-- Opening Marker --

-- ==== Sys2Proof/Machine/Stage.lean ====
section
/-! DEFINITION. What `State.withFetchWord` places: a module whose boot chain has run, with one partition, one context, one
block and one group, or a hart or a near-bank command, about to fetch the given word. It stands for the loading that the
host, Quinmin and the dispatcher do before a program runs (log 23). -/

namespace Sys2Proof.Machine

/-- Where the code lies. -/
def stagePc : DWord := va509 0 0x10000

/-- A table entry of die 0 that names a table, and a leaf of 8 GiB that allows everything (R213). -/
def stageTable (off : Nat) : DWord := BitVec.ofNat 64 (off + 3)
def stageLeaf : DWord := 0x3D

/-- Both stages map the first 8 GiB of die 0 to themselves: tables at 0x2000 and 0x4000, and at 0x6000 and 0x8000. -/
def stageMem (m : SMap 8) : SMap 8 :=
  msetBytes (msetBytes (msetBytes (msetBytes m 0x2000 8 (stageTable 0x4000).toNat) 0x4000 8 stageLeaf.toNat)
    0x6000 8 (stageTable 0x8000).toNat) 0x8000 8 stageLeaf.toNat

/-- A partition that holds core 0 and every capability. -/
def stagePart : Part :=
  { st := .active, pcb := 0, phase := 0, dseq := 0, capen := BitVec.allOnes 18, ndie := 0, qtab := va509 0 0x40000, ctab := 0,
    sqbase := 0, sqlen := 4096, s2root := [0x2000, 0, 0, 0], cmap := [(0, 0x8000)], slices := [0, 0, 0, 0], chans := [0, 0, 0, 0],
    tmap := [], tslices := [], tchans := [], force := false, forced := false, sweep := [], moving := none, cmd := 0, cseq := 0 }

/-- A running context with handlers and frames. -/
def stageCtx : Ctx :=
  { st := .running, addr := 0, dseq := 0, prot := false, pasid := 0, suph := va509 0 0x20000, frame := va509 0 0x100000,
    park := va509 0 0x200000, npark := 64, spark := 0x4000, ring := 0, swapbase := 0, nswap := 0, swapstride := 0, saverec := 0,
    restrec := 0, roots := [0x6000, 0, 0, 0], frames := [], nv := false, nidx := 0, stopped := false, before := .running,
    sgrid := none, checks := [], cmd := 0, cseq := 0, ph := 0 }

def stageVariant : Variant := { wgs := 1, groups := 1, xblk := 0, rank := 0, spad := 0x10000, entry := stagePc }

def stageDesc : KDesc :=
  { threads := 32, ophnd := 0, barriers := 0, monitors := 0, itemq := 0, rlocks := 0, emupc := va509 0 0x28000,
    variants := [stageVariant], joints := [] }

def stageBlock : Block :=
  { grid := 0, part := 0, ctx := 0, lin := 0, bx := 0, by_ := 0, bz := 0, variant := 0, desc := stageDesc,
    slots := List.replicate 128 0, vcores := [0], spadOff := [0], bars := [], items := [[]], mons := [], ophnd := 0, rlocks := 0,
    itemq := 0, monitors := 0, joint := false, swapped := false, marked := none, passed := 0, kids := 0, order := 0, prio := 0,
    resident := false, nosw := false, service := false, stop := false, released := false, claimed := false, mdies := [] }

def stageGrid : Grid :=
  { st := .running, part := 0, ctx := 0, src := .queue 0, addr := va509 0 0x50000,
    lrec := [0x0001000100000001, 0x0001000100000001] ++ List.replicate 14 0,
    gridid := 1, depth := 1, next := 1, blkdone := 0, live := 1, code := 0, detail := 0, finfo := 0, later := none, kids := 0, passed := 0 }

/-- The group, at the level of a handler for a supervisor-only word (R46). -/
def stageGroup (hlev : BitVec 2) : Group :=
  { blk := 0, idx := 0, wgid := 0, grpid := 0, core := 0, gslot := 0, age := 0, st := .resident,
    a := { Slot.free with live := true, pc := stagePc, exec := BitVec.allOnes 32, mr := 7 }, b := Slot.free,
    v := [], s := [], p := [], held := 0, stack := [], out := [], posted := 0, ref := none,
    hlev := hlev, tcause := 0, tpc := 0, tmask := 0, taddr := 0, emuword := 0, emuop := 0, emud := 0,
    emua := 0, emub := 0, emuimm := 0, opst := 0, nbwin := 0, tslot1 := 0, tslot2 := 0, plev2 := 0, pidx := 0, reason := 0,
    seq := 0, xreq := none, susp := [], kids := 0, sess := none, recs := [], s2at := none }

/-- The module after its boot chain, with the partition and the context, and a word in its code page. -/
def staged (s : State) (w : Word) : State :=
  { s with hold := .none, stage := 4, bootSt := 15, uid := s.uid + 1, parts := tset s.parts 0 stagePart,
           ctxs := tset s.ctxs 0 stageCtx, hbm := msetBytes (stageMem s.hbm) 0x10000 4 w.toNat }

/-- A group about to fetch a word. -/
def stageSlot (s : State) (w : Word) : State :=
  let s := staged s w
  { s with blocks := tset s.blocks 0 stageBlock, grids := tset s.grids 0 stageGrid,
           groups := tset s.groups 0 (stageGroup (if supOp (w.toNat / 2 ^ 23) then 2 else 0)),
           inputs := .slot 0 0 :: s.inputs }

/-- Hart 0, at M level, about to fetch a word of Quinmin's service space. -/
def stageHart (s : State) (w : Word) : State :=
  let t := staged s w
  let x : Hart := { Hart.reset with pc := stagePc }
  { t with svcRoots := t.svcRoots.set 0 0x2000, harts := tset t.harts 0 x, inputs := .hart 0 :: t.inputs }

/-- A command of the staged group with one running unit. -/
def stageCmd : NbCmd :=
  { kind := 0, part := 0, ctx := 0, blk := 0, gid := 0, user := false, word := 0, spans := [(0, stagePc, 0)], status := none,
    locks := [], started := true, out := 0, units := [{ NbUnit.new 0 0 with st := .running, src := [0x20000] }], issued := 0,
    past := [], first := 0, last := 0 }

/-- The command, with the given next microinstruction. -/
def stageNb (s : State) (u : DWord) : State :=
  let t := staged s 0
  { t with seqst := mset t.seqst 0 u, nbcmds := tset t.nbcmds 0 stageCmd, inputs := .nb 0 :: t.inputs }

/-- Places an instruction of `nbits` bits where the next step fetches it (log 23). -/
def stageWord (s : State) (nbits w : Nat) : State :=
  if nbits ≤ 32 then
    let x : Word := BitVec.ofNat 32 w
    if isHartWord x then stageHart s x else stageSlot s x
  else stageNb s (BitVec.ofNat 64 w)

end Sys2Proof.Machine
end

-- Closing Marker --

Please filter the entries for the word "inputs" and copy the lines that have it.

Answer box:
           inputs := .slot 0 0 :: s.inputs }
  { t with svcRoots := t.svcRoots.set 0 0x2000, harts := tset t.harts 0 x, inputs := .hart 0 :: t.inputs }
  { t with seqst := mset t.seqst 0 u, nbcmds := tset t.nbcmds 0 stageCmd, inputs := .nb 0 :: t.inputs }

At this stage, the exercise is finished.